What really pains me is that an ordinary loaf of industrial spongebread at Walmart costs the same as a very high quality (and heavier/denser) loaf of proper bread (such as a standard Mischbrot) at a bake shop in Germany. It's obscene given that labor and especially energy costs are considerably higher in Germany, so it isn't like comparing a US price to a dirt cheap low-wage country.
I have noticed that since the pandemic there seems to be a lot more interest in quality home baking in the US, but it seems that people are rediscovering fire in a vacuum without any real training or knowledge - because the traditional craft is dead.
I am growing a little spelt in the garden this year from organic seed sourced in Germany. If it works, I will save my new seed and try it on a larger scale next year.
> Any bread in the normal isle that you can buy and have on your counter for over a week, where it still looks and feels and tastes the same is an abomination.
Most grocery stores have a "fresh" bread section where they're at least giving it the final bake in the store. Some grocery stores have quite competent bread selection.
Yes but it's all squishy. Bread is not supposed to have that texture, ever. I can only guess that most Americans object to actually having to chew their food.
The form of iron "supplementation" universally added to flour in the US is little more than that. There's some theories that this impacts gut bacteria, particularly the ones associated with B-vitamin.

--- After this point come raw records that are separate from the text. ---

-- ==== Sys2Proof/Machine/Step.lean ====
section
/-! DEFINITION. One step of the machine: a reset if one is asserted, else the step of the phase
(spec/46_command.md R290; spec/70_reset_and_hazards.md R351). -/

namespace Sys2Proof.Machine

/-- One step (R290 to R300, R351). -/
def step (s : State) : Host.Outcome State Fault Refusal :=
  if s.env.resetLine then .next (takeReset s)
  else
    match s.phase with
    | .idle => .next (idleStep s)
    | .build => buildStep s
    | .send => sendStep s
    | .recv => recvStep s
    | .parse => parseResponse s
    | .done => .next (endCommand s)
    | .fault => .next (endCommand s)

/-- The state in which a command of the table word's form has just been started, so that the very next step
runs that form: the START of R291 stands for the load of a program. Assumption log 3. -/
def State.withFetchWord (s : State) (nbits w : Nat) : State :=
  startCommand (commandOfWord nbits w s) { s with env := { s.env with resetLine := false } }

end Sys2Proof.Machine
end

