@[simp] theorem raise_phase (e : Raise) (s : State) : (raise e s).phase = .fault := rfl
@[simp] theorem raise_family (e : Raise) (s : State) : (raise e s).family = s.family := rfl
@[simp] theorem raise_kindStr (e : Raise) (s : State) : (raise e s).kindStr = s.kindStr := rfl
@[simp] theorem raise_dtypeStr (e : Raise) (s : State) : (raise e s).dtypeStr = s.dtypeStr := rfl
@[simp] theorem raise_addrCsv (e : Raise) (s : State) : (raise e s).addrCsv = s.addrCsv := rfl
@[simp] theorem raise_valCsv (e : Raise) (s : State) : (raise e s).valCsv = s.valCsv := rfl
@[simp] theorem raise_kind (e : Raise) (s : State) : (raise e s).kind = s.kind := rfl
@[simp] theorem raise_dt (e : Raise) (s : State) : (raise e s).dt = s.dt := rfl
@[simp] theorem raise_lsis (e : Raise) (s : State) : (raise e s).lsis = s.lsis := rfl
@[simp] theorem raise_tokens (e : Raise) (s : State) : (raise e s).tokens = s.tokens := rfl
@[simp] theorem raise_ibuf (e : Raise) (s : State) : (raise e s).ibuf = s.ibuf := rfl
@[simp] theorem raise_vbuf (e : Raise) (s : State) : (raise e s).vbuf = s.vbuf := rfl
@[simp] theorem raise_hbuf (e : Raise) (s : State) : (raise e s).hbuf = s.hbuf := rfl
@[simp] theorem raise_frame (e : Raise) (s : State) : (raise e s).frame = s.frame := rfl
@[simp] theorem raise_rbuf (e : Raise) (s : State) : (raise e s).rbuf = s.rbuf := rfl
@[simp] theorem raise_num (e : Raise) (s : State) : (raise e s).num = s.num := rfl
@[simp] theorem raise_count (e : Raise) (s : State) : (raise e s).count = s.count := rfl
@[simp] theorem raise_loopI (e : Raise) (s : State) : (raise e s).loopI = s.loopI := rfl
@[simp] theorem raise_loopJ (e : Raise) (s : State) : (raise e s).loopJ = s.loopJ := rfl
@[simp] theorem raise_idx (e : Raise) (s : State) : (raise e s).idx = s.idx := rfl
@[simp] theorem raise_acc (e : Raise) (s : State) : (raise e s).acc = s.acc := rfl
@[simp] theorem raise_result (e : Raise) (s : State) : (raise e s).result = [] := rfl
@[simp] theorem raise_errKind (e : Raise) (s : State) : (raise e s).errKind = causeKind e.cause := rfl
@[simp] theorem raise_errDetail (e : Raise) (s : State) : (raise e s).errDetail = causeDetail e.cause := rfl
@[simp] theorem raise_errInfo (e : Raise) (s : State) : (raise e s).errInfo = e.info := rfl
@[simp] theorem raise_transport (e : Raise) (s : State) : (raise e s).transport = s.transport := rfl
@[simp] theorem raise_env (e : Raise) (s : State) : (raise e s).env = s.env := rfl

@[simp] theorem blockReset_phase (s : State) : (blockReset s).phase = .idle := rfl
@[simp] theorem blockReset_family (s : State) : (blockReset s).family = none := rfl
@[simp] theorem blockReset_kindStr (s : State) : (blockReset s).kindStr = none := rfl
@[simp] theorem blockReset_dtypeStr (s : State) : (blockReset s).dtypeStr = none := rfl
@[simp] theorem blockReset_addrCsv (s : State) : (blockReset s).addrCsv = none := rfl
@[simp] theorem blockReset_valCsv (s : State) : (blockReset s).valCsv = none := rfl
@[simp] theorem blockReset_kind (s : State) : (blockReset s).kind = none := rfl
@[simp] theorem blockReset_dt (s : State) : (blockReset s).dt = none := rfl
@[simp] theorem blockReset_lsis (s : State) : (blockReset s).lsis = none := rfl
@[simp] theorem blockReset_tokens (s : State) : (blockReset s).tokens = none := rfl
@[simp] theorem blockReset_ibuf (s : State) : (blockReset s).ibuf = none := rfl
@[simp] theorem blockReset_vbuf (s : State) : (blockReset s).vbuf = none := rfl
@[simp] theorem blockReset_hbuf (s : State) : (blockReset s).hbuf = none := rfl
@[simp] theorem blockReset_frame (s : State) : (blockReset s).frame = none := rfl
@[simp] theorem blockReset_rbuf (s : State) : (blockReset s).rbuf = none := rfl
@[simp] theorem blockReset_num (s : State) : (blockReset s).num = none := rfl
@[simp] theorem blockReset_count (s : State) : (blockReset s).count = none := rfl
@[simp] theorem blockReset_loopI (s : State) : (blockReset s).loopI = none := rfl
@[simp] theorem blockReset_loopJ (s : State) : (blockReset s).loopJ = none := rfl
@[simp] theorem blockReset_idx (s : State) : (blockReset s).idx = none := rfl
@[simp] theorem blockReset_acc (s : State) : (blockReset s).acc = none := rfl
@[simp] theorem blockReset_result (s : State) : (blockReset s).result = [] := rfl
@[simp] theorem blockReset_errKind (s : State) : (blockReset s).errKind = .none := rfl
@[simp] theorem blockReset_errDetail (s : State) : (blockReset s).errDetail = 0 := rfl
@[simp] theorem blockReset_errInfo (s : State) : (blockReset s).errInfo = .nothing := rfl
@[simp] theorem blockReset_transport (s : State) : (blockReset s).transport = s.transport := rfl
@[simp] theorem blockReset_env (s : State) : (blockReset s).env = s.env := rfl

@[simp] theorem endCommand_phase (s : State) : (endCommand s).phase = .idle := rfl
@[simp] theorem endCommand_family (s : State) : (endCommand s).family = none := rfl
@[simp] theorem endCommand_kindStr (s : State) : (endCommand s).kindStr = none := rfl
@[simp] theorem endCommand_dtypeStr (s : State) : (endCommand s).dtypeStr = none := rfl
@[simp] theorem endCommand_addrCsv (s : State) : (endCommand s).addrCsv = none := rfl
@[simp] theorem endCommand_valCsv (s : State) : (endCommand s).valCsv = none := rfl
@[simp] theorem endCommand_kind (s : State) : (endCommand s).kind = none := rfl
@[simp] theorem endCommand_dt (s : State) : (endCommand s).dt = none := rfl
@[simp] theorem endCommand_lsis (s : State) : (endCommand s).lsis = none := rfl
@[simp] theorem endCommand_tokens (s : State) : (endCommand s).tokens = none := rfl
@[simp] theorem endCommand_ibuf (s : State) : (endCommand s).ibuf = none := rfl
@[simp] theorem endCommand_vbuf (s : State) : (endCommand s).vbuf = none := rfl
@[simp] theorem endCommand_hbuf (s : State) : (endCommand s).hbuf = none := rfl
@[simp] theorem endCommand_frame (s : State) : (endCommand s).frame = none := rfl
@[simp] theorem endCommand_rbuf (s : State) : (endCommand s).rbuf = none := rfl
@[simp] theorem endCommand_num (s : State) : (endCommand s).num = none := rfl
@[simp] theorem endCommand_count (s : State) : (endCommand s).count = none := rfl
@[simp] theorem endCommand_loopI (s : State) : (endCommand s).loopI = none := rfl
@[simp] theorem endCommand_loopJ (s : State) : (endCommand s).loopJ = none := rfl
@[simp] theorem endCommand_idx (s : State) : (endCommand s).idx = none := rfl
@[simp] theorem endCommand_acc (s : State) : (endCommand s).acc = none := rfl
@[simp] theorem endCommand_result (s : State) : (endCommand s).result = [] := rfl
@[simp] theorem endCommand_errKind (s : State) : (endCommand s).errKind = .none := rfl
@[simp] theorem endCommand_errDetail (s : State) : (endCommand s).errDetail = 0 := rfl
@[simp] theorem endCommand_errInfo (s : State) : (endCommand s).errInfo = .nothing := rfl
@[simp] theorem endCommand_transport (s : State) : (endCommand s).transport = s.transport := rfl
@[simp] theorem endCommand_env (s : State) :
    (endCommand s).env = { s.env with outputs := s.env.outputs ++ [commandOutcome s] } := rfl

@[simp] theorem takeReset_phase (s : State) : (takeReset s).phase = .idle := rfl
@[simp] theorem takeReset_family (s : State) : (takeReset s).family = none := rfl
@[simp] theorem takeReset_kindStr (s : State) : (takeReset s).kindStr = none := rfl
@[simp] theorem takeReset_dtypeStr (s : State) : (takeReset s).dtypeStr = none := rfl
@[simp] theorem takeReset_addrCsv (s : State) : (takeReset s).addrCsv = none := rfl
@[simp] theorem takeReset_valCsv (s : State) : (takeReset s).valCsv = none := rfl
@[simp] theorem takeReset_kind (s : State) : (takeReset s).kind = none := rfl
@[simp] theorem takeReset_dt (s : State) : (takeReset s).dt = none := rfl
@[simp] theorem takeReset_lsis (s : State) : (takeReset s).lsis = none := rfl
@[simp] theorem takeReset_tokens (s : State) : (takeReset s).tokens = none := rfl
@[simp] theorem takeReset_ibuf (s : State) : (takeReset s).ibuf = none := rfl
@[simp] theorem takeReset_vbuf (s : State) : (takeReset s).vbuf = none := rfl
@[simp] theorem takeReset_hbuf (s : State) : (takeReset s).hbuf = none := rfl
@[simp] theorem takeReset_frame (s : State) : (takeReset s).frame = none := rfl
@[simp] theorem takeReset_rbuf (s : State) : (takeReset s).rbuf = none := rfl
@[simp] theorem takeReset_num (s : State) : (takeReset s).num = none := rfl
@[simp] theorem takeReset_count (s : State) : (takeReset s).count = none := rfl
@[simp] theorem takeReset_loopI (s : State) : (takeReset s).loopI = none := rfl
@[simp] theorem takeReset_loopJ (s : State) : (takeReset s).loopJ = none := rfl
@[simp] theorem takeReset_idx (s : State) : (takeReset s).idx = none := rfl
@[simp] theorem takeReset_acc (s : State) : (takeReset s).acc = none := rfl
@[simp] theorem takeReset_result (s : State) : (takeReset s).result = [] := rfl
@[simp] theorem takeReset_errKind (s : State) : (takeReset s).errKind = .none := rfl
@[simp] theorem takeReset_errDetail (s : State) : (takeReset s).errDetail = 0 := rfl
@[simp] theorem takeReset_errInfo (s : State) : (takeReset s).errInfo = .nothing := rfl
@[simp] theorem takeReset_transport (s : State) : (takeReset s).transport = s.transport := rfl
@[simp] theorem takeReset_env (s : State) :
    (takeReset s).env = { abandonCommand s with resetLine := false } := rfl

Iron shavings -> bad bacteria -> poor Vitamin B status -> intestinal lining damage -> celiac, allergies and autoimmune
TLDR; bread in the US makes people sick, not in Europe
This seems to be a common thread throughout history. It's hard to distinguish old traditions from very old traditions from ancient ones, so they all become a blurred jumble, and the traditions just are whatever they are at any given time.
Tradition is anything your grandparents did that you also do. Few people remember their great-grandparents well enough to know if they also did something, (with modern medicine this is somewhat more likely, but still not common) and thus few have any clue if it is something their grandparents started or not.

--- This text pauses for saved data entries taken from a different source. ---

-- ==== Sys2Proof/Tests/Slice0.lean ====
section
/-! SUPPORT. The model's own tests: expected values are the spec's vectors (spec/95_test_vectors.md) and the
examples of its rules. -/

namespace Sys2Proof.Tests

set_option Elab.async false

open Machine

/-- The state of a command that has just been started with these arguments (R291). -/
def started (family kind dtype addr vals : Bytes) : State :=
  startCommand ⟨family, kind, dtype, addr, some vals⟩ State.reset

/-- The state after a step, where there is one. -/
def after (o : Host.Outcome State Fault Refusal) : Option State :=
  match o with
  | .next s => some s
  | .fault _ => none
  | .refused _ => none

/-- "XGT". -/
def xgt : Bytes := ascii ['X', 'G', 'T']

/-- A family that selects the GLOFA header. -/
def glofa : Bytes := ascii ['G', 'L', 'O', 'F', 'A']

/-- A response of 30 zero bytes and then these (the Z30 of spec/95_test_vectors.md). -/
def z30 (rest : Bytes) : Bytes := List.replicate 30 0x00 ++ rest

/-- A state in PARSE with this response and this device list. -/
def parsing (r addr : Bytes) : State :=
  { State.reset with phase := .parse, rbuf := some r, addrCsv := some addr }

/-- RESULT and ERR_INFO after PARSE. -/
def parsed (r addr : Bytes) : Option (List U64 × ErrInfo) :=
  (after (parseResponse (parsing r addr))).map fun t => (t.result, t.errInfo)

-- Decoding: every form's example block, written out from R190 to R201, decodes to the form.

/-- READ.BIT (R190). -/
theorem test_decode_readBit :
    (decode [0x54, 0x00, 0x00, 0x00, 0x00, 0x00, 0x01, 0x00, 0x08, 0x00, 0x25, 0x4D, 0x58, 0x30, 0x30, 0x35, 0x31,
      0x30]).toOption =
      some ⟨.readBit, [⟨0x4D, ascii ['0', '0', '5', '1', '0']⟩], []⟩ := by
  decide +kernel

/-- READ.BYTE (R191). -/
theorem test_decode_readByte :
    (decode [0x54, 0x00, 0x01, 0x00, 0x00, 0x00, 0x01, 0x00, 0x07, 0x00, 0x25, 0x4D, 0x42, 0x30, 0x30, 0x31, 0x30]).toOption =
      some ⟨.readByte, [⟨0x4D, ascii ['0', '0', '1', '0']⟩], []⟩ := by
  decide +kernel

/-- READ.WORD (R192). -/
theorem test_decode_readWord :
    (decode [0x54, 0x00, 0x02, 0x00, 0x00, 0x00, 0x02, 0x00, 0x08, 0x00, 0x25, 0x44, 0x57, 0x30, 0x30, 0x30, 0x31,
      0x30, 0x08, 0x00, 0x25, 0x44, 0x57, 0x30, 0x30, 0x30, 0x31, 0x32]).toOption =
      some ⟨.readWord, [⟨0x44, ascii ['0', '0', '0', '1', '0']⟩, ⟨0x44, ascii ['0', '0', '0', '1', '2']⟩], []⟩ := by
  decide +kernel

/-- READ.DWORD (R193). -/
theorem test_decode_readDword :
    (decode [0x54, 0x00, 0x03, 0x00, 0x00, 0x00, 0x01, 0x00, 0x06, 0x00, 0x25, 0x44, 0x44, 0x31, 0x30, 0x30]).toOption =
      some ⟨.readDword, [⟨0x44, ascii ['1', '0', '0']⟩], []⟩ := by
  decide +kernel

/-- READ.LWORD (R194). -/
theorem test_decode_readLword :
    (decode [0x54, 0x00, 0x04, 0x00, 0x00, 0x00, 0x01, 0x00, 0x06, 0x00, 0x25, 0x44, 0x4C, 0x32, 0x30, 0x30]).toOption =
      some ⟨.readLword, [⟨0x44, ascii ['2', '0', '0']⟩], []⟩ := by
  decide +kernel

/-- READ.UNKNOWN (R195). -/
theorem test_decode_readUnknown :
    (decode [0x54, 0x00, 0x14, 0x00, 0x00, 0x00, 0x01, 0x00, 0x04, 0x00, 0x25, 0x4D, 0x42, 0x31]).toOption =
      some ⟨.readUnknown, [⟨0x4D, ascii ['1']⟩], []⟩ := by
  decide +kernel

/-- WRITE.BIT (R196). -/
theorem test_decode_writeBit :
    (decode [0x58, 0x00, 0x00, 0x00, 0x00, 0x00, 0x01, 0x00, 0x08, 0x00, 0x25, 0x4D, 0x58, 0x30, 0x30, 0x35, 0x31,
      0x30, 0x01, 0x00, 0x01]).toOption =
      some ⟨.writeBit, [⟨0x4D, ascii ['0', '0', '5', '1', '0']⟩], [0x01, 0x00, 0x01]⟩ := by
  decide +kernel

/-- WRITE.BYTE (R197). -/
theorem test_decode_writeByte :
    (decode [0x58, 0x00, 0x01, 0x00, 0x00, 0x00, 0x01, 0x00, 0x07, 0x00, 0x25, 0x4D, 0x42, 0x30, 0x30, 0x31, 0x30,
      0x20, 0x00]).toOption =
      some ⟨.writeByte, [⟨0x4D, ascii ['0', '0', '1', '0']⟩], [0x20, 0x00]⟩ := by
  decide +kernel

/-- WRITE.WORD (R198). -/
theorem test_decode_writeWord :
    (decode [0x58, 0x00, 0x02, 0x00, 0x00, 0x00, 0x02, 0x00, 0x04, 0x00, 0x25, 0x44, 0x57, 0x31, 0x04, 0x00, 0x25,
      0x44, 0x57, 0x32, 0x20, 0x00, 0x07, 0x00]).toOption =
      some ⟨.writeWord, [⟨0x44, ascii ['1']⟩, ⟨0x44, ascii ['2']⟩], [0x20, 0x00, 0x07, 0x00]⟩ := by
  decide +kernel

/-- WRITE.DWORD (R199). -/
theorem test_decode_writeDword :
    (decode [0x58, 0x00, 0x03, 0x00, 0x00, 0x00, 0x01, 0x00, 0x06, 0x00, 0x25, 0x44, 0x44, 0x31, 0x30, 0x30, 0x20,
      0x00, 0x64, 0x00, 0x00, 0x00]).toOption =
      some ⟨.writeDword, [⟨0x44, ascii ['1', '0', '0']⟩], [0x20, 0x00, 0x64, 0x00, 0x00, 0x00]⟩ := by
  decide +kernel

/-- WRITE.LWORD (R200). -/
theorem test_decode_writeLword :
    (decode [0x58, 0x00, 0x04, 0x00, 0x00, 0x00, 0x01, 0x00, 0x06, 0x00, 0x25, 0x44, 0x4C, 0x32, 0x30, 0x30, 0x20,
      0x00, 0xF0, 0xDE, 0xBC, 0x9A, 0x78, 0x56, 0x34, 0x12]).toOption =
      some ⟨.writeLword, [⟨0x44, ascii ['2', '0', '0']⟩], [0x20, 0x00, 0xF0, 0xDE, 0xBC, 0x9A, 0x78, 0x56, 0x34, 0x12]⟩ := by
  decide +kernel

/-- WRITE.UNKNOWN (R201). -/
theorem test_decode_writeUnknown :
    (decode [0x58, 0x00, 0x14, 0x00, 0x00, 0x00, 0x01, 0x00, 0x04, 0x00, 0x25, 0x4D, 0x42, 0x31]).toOption =
      some ⟨.writeUnknown, [⟨0x4D, ascii ['1']⟩], []⟩ := by
  decide +kernel

-- One step from BUILD: the example of each form's rule gives its instruction block.

/-- READ.BIT (R190). -/
theorem test_exec_readBit :
    (after (step (started xgt (ascii ['r', 'e', 'a', 'd']) (ascii ['b', 'i', 't'])
      (ascii ['M', '0', '0', '5', '1', '0']) (ascii ['0'])))).bind (·.ibuf) =
      some [0x54, 0x00, 0x00, 0x00, 0x00, 0x00, 0x01, 0x00, 0x08, 0x00, 0x25, 0x4D, 0x58, 0x30, 0x30, 0x35, 0x31,
      0x30] := by
  decide +kernel

/-- READ.BYTE (R191). -/
theorem test_exec_readByte :
    (after (step (started xgt (ascii ['r', 'e', 'a', 'd']) (ascii ['b', 'y', 't', 'e'])
      (ascii ['M', '0', '0', '1', '0']) (ascii ['0'])))).bind (·.ibuf) =
      some [0x54, 0x00, 0x01, 0x00, 0x00, 0x00, 0x01, 0x00, 0x07, 0x00, 0x25, 0x4D, 0x42, 0x30, 0x30, 0x31, 0x30] := by
  decide +kernel

/-- READ.WORD (R192). -/
theorem test_exec_readWord :
    (after (step (started xgt (ascii ['r', 'e', 'a', 'd']) (ascii ['w', 'o', 'r', 'd'])
      (ascii ['D', '0', '0', '0', '1', '0', ',', 'D', '0', '0', '0', '1', '2']) (ascii ['0'])))).bind (·.ibuf) =
      some [0x54, 0x00, 0x02, 0x00, 0x00, 0x00, 0x02, 0x00, 0x08, 0x00, 0x25, 0x44, 0x57, 0x30, 0x30, 0x30, 0x31,
      0x30, 0x08, 0x00, 0x25, 0x44, 0x57, 0x30, 0x30, 0x30, 0x31, 0x32] := by
  decide +kernel

/-- READ.DWORD (R193). -/
theorem test_exec_readDword :
    (after (step (started xgt (ascii ['r', 'e', 'a', 'd']) (ascii ['d', 'w', 'o', 'r', 'd'])
      (ascii ['D', '1', '0', '0']) (ascii ['0'])))).bind (·.ibuf) =
      some [0x54, 0x00, 0x03, 0x00, 0x00, 0x00, 0x01, 0x00, 0x06, 0x00, 0x25, 0x44, 0x44, 0x31, 0x30, 0x30] := by
  decide +kernel

/-- READ.LWORD (R194). -/
theorem test_exec_readLword :
    (after (step (started xgt (ascii ['r', 'e', 'a', 'd']) (ascii ['l', 'w', 'o', 'r', 'd'])
      (ascii ['D', '2', '0', '0']) (ascii ['0'])))).bind (·.ibuf) =
      some [0x54, 0x00, 0x04, 0x00, 0x00, 0x00, 0x01, 0x00, 0x06, 0x00, 0x25, 0x44, 0x4C, 0x32, 0x30, 0x30] := by
  decide +kernel

/-- READ.UNKNOWN (R195). -/
theorem test_exec_readUnknown :
    (after (step (started xgt (ascii ['r', 'e', 'a', 'd']) (ascii ['f', 'l', 'o', 'a', 't'])
      (ascii ['M', '1']) (ascii ['0'])))).bind (·.ibuf) =
      some [0x54, 0x00, 0x14, 0x00, 0x00, 0x00, 0x01, 0x00, 0x04, 0x00, 0x25, 0x4D, 0x42, 0x31] := by
  decide +kernel

/-- WRITE.BIT (R196). -/
theorem test_exec_writeBit :
    (after (step (started xgt (ascii ['w', 'r', 'i', 't', 'e']) (ascii ['b', 'i', 't'])
      (ascii ['M', '0', '0', '5', '1', '0']) (ascii ['1'])))).bind (·.ibuf) =
      some [0x58, 0x00, 0x00, 0x00, 0x00, 0x00, 0x01, 0x00, 0x08, 0x00, 0x25, 0x4D, 0x58, 0x30, 0x30, 0x35, 0x31,
      0x30, 0x01, 0x00, 0x01] := by
  decide +kernel

/-- WRITE.BYTE (R197). -/
theorem test_exec_writeByte :
    (after (step (started xgt (ascii ['w', 'r', 'i', 't', 'e']) (ascii ['b', 'y', 't', 'e'])
      (ascii ['M', '0', '0', '1', '0']) (ascii ['1', '0', '0'])))).bind (·.ibuf) =
      some [0x58, 0x00, 0x01, 0x00, 0x00, 0x00, 0x01, 0x00, 0x07, 0x00, 0x25, 0x4D, 0x42, 0x30, 0x30, 0x31, 0x30,
      0x20, 0x00] := by
  decide +kernel

/-- WRITE.WORD (R198). -/
theorem test_exec_writeWord :
    (after (step (started xgt (ascii ['w', 'r', 'i', 't', 'e']) (ascii ['w', 'o', 'r', 'd'])
      (ascii ['D', '1', ',', 'D', '2']) (ascii ['7', ','])))).bind (·.ibuf) =
      some [0x58, 0x00, 0x02, 0x00, 0x00, 0x00, 0x02, 0x00, 0x04, 0x00, 0x25, 0x44, 0x57, 0x31, 0x04, 0x00, 0x25,
      0x44, 0x57, 0x32, 0x20, 0x00, 0x07, 0x00] := by
  decide +kernel

/-- WRITE.DWORD (R199). -/
theorem test_exec_writeDword :
    (after (step (started xgt (ascii ['w', 'r', 'i', 't', 'e']) (ascii ['d', 'w', 'o', 'r', 'd'])
      (ascii ['D', '1', '0', '0']) (ascii ['1', '0', '0'])))).bind (·.ibuf) =
      some [0x58, 0x00, 0x03, 0x00, 0x00, 0x00, 0x01, 0x00, 0x06, 0x00, 0x25, 0x44, 0x44, 0x31, 0x30, 0x30, 0x20,
      0x00, 0x64, 0x00, 0x00, 0x00] := by
  decide +kernel

/-- WRITE.LWORD (R200). -/
theorem test_exec_writeLword :
    (after (step (started xgt (ascii ['w', 'r', 'i', 't', 'e']) (ascii ['l', 'w', 'o', 'r', 'd'])
      (ascii ['D', '2', '0', '0']) (ascii ['1', '3', '1', '1', '7', '6', '8', '4', '6', '7', '4', '6', '3', '7', '9', '0', '3', '2', '0'])))).bind (·.ibuf) =
      some [0x58, 0x00, 0x04, 0x00, 0x00, 0x00, 0x01, 0x00, 0x06, 0x00, 0x25, 0x44, 0x4C, 0x32, 0x30, 0x30, 0x20,
      0x00, 0xF0, 0xDE, 0xBC, 0x9A, 0x78, 0x56, 0x34, 0x12] := by
  decide +kernel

Unless of course it was written down. Some religions have things written down as of a few thousand years ago. Just looking at them though we can see plenty of examples of things written down being ignored for a while and then some reformer comes and revives the tradition. Anything not written down is questionable in ability to survive for long.
Even bread, I suspect, is probably a lot different than we realize. There is a wide range in what that can cover, with many of the types of bread that last longer being popular for their longevity in older times.
And that doesn't even get into the drastic shift in diet that came from rationing times. There are a lot of parts of the animal that we used to directly eat.